# [DATASET RECORDS]

--- --- ---

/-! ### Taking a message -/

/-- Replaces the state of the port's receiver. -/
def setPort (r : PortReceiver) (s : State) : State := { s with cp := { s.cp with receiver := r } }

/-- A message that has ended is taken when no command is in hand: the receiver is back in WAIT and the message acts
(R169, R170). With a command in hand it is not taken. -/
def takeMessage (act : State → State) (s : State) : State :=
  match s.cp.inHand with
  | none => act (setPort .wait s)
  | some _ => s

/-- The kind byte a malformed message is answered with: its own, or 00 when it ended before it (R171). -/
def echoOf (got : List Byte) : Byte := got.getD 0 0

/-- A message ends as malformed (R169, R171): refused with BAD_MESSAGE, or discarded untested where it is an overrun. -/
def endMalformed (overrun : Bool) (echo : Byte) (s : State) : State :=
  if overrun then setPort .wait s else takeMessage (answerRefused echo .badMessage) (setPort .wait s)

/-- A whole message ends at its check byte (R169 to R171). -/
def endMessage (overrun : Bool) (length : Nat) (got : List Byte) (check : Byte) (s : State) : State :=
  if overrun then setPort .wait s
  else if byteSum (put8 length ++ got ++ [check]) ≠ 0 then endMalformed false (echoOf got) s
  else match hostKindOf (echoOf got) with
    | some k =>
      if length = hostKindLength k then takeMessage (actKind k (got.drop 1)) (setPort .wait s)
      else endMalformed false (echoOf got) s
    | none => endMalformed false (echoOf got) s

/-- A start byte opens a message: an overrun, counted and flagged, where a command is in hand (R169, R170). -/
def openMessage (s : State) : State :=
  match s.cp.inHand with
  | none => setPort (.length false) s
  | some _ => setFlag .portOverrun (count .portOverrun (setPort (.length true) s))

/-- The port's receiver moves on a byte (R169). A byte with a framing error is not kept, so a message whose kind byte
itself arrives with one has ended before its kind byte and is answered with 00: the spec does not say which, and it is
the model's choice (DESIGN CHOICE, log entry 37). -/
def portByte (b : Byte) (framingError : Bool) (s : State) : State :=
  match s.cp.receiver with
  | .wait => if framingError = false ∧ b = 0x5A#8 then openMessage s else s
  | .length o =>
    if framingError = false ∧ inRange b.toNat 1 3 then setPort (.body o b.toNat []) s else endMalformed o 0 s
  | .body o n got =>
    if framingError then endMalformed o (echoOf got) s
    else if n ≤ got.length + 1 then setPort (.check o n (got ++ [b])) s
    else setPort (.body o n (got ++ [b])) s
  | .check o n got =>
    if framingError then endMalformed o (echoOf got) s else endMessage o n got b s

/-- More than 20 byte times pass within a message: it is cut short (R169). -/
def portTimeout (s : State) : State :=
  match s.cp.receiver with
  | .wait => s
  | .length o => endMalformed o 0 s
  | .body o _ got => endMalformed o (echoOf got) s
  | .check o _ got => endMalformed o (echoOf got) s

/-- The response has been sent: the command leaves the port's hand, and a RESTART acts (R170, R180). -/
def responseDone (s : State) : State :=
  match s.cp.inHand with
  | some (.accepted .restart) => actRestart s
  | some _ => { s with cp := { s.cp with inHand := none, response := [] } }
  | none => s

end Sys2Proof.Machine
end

--- --- ---

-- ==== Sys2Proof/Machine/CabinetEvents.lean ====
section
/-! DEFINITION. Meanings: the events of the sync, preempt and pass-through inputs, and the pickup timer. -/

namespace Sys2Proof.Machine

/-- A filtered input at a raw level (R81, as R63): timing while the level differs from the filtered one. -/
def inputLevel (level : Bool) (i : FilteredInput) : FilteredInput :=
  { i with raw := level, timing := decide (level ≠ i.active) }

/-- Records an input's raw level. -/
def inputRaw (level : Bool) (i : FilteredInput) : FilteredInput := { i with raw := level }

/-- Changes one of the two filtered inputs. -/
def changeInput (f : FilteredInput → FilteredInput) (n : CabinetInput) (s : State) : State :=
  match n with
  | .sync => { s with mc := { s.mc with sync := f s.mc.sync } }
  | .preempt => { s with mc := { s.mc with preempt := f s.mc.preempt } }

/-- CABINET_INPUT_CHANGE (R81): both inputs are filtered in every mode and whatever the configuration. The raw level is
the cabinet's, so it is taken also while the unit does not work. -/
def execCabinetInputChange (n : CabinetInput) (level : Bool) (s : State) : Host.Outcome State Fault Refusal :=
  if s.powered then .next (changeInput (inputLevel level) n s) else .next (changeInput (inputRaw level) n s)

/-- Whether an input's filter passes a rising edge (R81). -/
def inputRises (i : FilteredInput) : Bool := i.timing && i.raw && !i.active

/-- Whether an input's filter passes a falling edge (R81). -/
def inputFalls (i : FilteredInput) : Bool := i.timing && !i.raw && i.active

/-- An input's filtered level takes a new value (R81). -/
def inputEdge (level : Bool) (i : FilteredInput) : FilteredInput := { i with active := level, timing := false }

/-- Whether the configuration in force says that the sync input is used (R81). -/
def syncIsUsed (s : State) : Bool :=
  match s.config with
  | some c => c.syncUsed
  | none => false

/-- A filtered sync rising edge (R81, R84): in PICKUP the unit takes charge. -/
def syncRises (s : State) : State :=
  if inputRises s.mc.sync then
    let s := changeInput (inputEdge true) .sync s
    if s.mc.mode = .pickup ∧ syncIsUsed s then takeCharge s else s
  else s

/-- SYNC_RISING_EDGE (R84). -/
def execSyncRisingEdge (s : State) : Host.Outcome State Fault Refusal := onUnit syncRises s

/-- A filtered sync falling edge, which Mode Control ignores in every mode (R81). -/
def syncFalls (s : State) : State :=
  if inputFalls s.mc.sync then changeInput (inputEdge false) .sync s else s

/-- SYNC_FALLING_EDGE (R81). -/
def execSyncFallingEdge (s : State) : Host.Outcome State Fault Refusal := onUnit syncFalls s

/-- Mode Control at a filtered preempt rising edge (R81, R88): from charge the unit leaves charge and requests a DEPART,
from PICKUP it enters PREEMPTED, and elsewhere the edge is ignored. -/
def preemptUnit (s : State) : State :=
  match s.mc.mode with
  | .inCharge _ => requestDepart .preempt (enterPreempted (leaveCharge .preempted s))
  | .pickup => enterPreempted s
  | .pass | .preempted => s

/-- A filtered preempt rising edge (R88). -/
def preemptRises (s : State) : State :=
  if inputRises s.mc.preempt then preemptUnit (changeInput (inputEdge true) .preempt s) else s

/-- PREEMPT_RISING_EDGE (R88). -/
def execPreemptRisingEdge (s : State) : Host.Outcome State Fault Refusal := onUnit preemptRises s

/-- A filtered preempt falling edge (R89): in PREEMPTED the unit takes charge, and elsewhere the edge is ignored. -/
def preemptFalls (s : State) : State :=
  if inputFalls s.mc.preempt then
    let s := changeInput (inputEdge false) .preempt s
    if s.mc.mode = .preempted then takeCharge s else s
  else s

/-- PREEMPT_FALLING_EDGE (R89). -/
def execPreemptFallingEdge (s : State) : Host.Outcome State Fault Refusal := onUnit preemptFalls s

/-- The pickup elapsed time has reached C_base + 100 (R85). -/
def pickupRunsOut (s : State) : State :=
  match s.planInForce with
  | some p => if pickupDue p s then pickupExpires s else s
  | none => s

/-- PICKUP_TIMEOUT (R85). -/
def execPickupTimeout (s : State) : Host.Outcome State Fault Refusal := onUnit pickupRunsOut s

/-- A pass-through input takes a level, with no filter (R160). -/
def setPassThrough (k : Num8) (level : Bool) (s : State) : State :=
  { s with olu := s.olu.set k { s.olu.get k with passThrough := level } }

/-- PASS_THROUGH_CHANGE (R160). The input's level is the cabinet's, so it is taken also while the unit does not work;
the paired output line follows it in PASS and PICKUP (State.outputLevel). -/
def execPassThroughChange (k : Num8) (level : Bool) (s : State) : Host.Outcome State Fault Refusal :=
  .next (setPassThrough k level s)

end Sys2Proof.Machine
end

--- --- ---

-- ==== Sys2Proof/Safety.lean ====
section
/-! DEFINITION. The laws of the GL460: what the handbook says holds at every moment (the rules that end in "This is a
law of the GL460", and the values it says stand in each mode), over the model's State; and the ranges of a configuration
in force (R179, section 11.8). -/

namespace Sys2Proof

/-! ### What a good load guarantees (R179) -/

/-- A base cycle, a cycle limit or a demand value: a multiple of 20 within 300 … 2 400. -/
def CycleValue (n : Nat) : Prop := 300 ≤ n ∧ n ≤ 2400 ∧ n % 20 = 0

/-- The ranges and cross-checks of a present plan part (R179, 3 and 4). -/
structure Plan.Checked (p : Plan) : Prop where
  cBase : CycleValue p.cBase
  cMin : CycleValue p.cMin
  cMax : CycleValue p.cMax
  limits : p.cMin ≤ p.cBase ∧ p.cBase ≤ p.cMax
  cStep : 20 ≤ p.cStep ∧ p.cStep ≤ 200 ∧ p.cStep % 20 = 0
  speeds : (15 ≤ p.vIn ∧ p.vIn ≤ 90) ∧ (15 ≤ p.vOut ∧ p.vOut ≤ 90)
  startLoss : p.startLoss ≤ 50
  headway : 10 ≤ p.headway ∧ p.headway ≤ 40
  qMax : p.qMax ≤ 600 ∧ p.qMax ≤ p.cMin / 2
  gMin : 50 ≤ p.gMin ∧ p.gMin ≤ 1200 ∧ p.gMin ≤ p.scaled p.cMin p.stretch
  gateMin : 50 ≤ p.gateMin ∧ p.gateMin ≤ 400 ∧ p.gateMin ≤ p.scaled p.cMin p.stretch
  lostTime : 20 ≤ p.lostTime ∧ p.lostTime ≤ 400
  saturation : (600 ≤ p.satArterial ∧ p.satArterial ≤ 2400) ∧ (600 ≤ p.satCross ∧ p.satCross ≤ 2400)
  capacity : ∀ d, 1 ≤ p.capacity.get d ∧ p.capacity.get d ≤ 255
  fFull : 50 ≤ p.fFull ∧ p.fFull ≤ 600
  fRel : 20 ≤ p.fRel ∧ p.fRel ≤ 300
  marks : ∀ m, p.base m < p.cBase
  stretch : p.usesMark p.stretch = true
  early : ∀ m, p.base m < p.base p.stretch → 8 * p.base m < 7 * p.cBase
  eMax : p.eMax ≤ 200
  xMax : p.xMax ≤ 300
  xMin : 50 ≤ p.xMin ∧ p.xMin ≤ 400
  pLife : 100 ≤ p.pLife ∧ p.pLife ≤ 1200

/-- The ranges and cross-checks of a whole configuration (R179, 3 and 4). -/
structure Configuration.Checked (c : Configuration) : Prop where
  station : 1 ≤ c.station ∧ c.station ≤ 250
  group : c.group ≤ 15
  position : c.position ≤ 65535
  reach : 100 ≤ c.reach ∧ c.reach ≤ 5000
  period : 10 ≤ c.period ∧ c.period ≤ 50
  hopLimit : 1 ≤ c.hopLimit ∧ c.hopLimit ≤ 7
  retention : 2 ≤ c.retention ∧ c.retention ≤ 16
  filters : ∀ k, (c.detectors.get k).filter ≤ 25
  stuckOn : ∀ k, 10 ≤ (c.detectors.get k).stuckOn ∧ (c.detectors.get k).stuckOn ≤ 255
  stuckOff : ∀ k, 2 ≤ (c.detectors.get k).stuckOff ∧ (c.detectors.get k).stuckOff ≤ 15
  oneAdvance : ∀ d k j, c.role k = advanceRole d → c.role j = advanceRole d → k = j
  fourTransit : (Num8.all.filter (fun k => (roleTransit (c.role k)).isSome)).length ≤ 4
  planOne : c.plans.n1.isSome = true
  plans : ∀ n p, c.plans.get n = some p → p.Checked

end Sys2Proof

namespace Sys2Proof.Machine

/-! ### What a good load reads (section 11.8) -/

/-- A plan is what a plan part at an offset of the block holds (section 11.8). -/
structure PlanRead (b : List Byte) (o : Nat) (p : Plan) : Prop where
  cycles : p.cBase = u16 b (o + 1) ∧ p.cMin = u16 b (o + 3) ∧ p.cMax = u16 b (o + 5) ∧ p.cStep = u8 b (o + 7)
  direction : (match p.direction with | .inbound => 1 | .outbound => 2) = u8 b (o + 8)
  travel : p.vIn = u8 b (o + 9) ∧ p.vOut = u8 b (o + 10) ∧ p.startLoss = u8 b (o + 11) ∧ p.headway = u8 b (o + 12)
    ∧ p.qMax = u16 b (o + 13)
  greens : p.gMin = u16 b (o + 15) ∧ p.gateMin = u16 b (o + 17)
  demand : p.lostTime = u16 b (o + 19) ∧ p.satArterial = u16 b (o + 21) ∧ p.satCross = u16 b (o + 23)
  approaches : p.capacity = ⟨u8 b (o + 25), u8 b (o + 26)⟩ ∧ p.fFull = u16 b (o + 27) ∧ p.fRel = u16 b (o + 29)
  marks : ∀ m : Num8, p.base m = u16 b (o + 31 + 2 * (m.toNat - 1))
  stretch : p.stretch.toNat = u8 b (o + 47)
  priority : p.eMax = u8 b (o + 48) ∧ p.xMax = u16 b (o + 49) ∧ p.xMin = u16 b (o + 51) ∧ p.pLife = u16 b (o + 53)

--- --- ---

Above are the records; copy exactly the lines from the line with "s.mc with preempt" through the line with "falling edge (R81). -/", both included.

# [EXERCISE ANSWER]
  | .preempt => { s with mc := { s.mc with preempt := f s.mc.preempt } }

/-- CABINET_INPUT_CHANGE (R81): both inputs are filtered in every mode and whatever the configuration. The raw level is
the cabinet's, so it is taken also while the unit does not work. -/
def execCabinetInputChange (n : CabinetInput) (level : Bool) (s : State) : Host.Outcome State Fault Refusal :=
  if s.powered then .next (changeInput (inputLevel level) n s) else .next (changeInput (inputRaw level) n s)

/-- Whether an input's filter passes a rising edge (R81). -/
def inputRises (i : FilteredInput) : Bool := i.timing && i.raw && !i.active

/-- Whether an input's filter passes a falling edge (R81). -/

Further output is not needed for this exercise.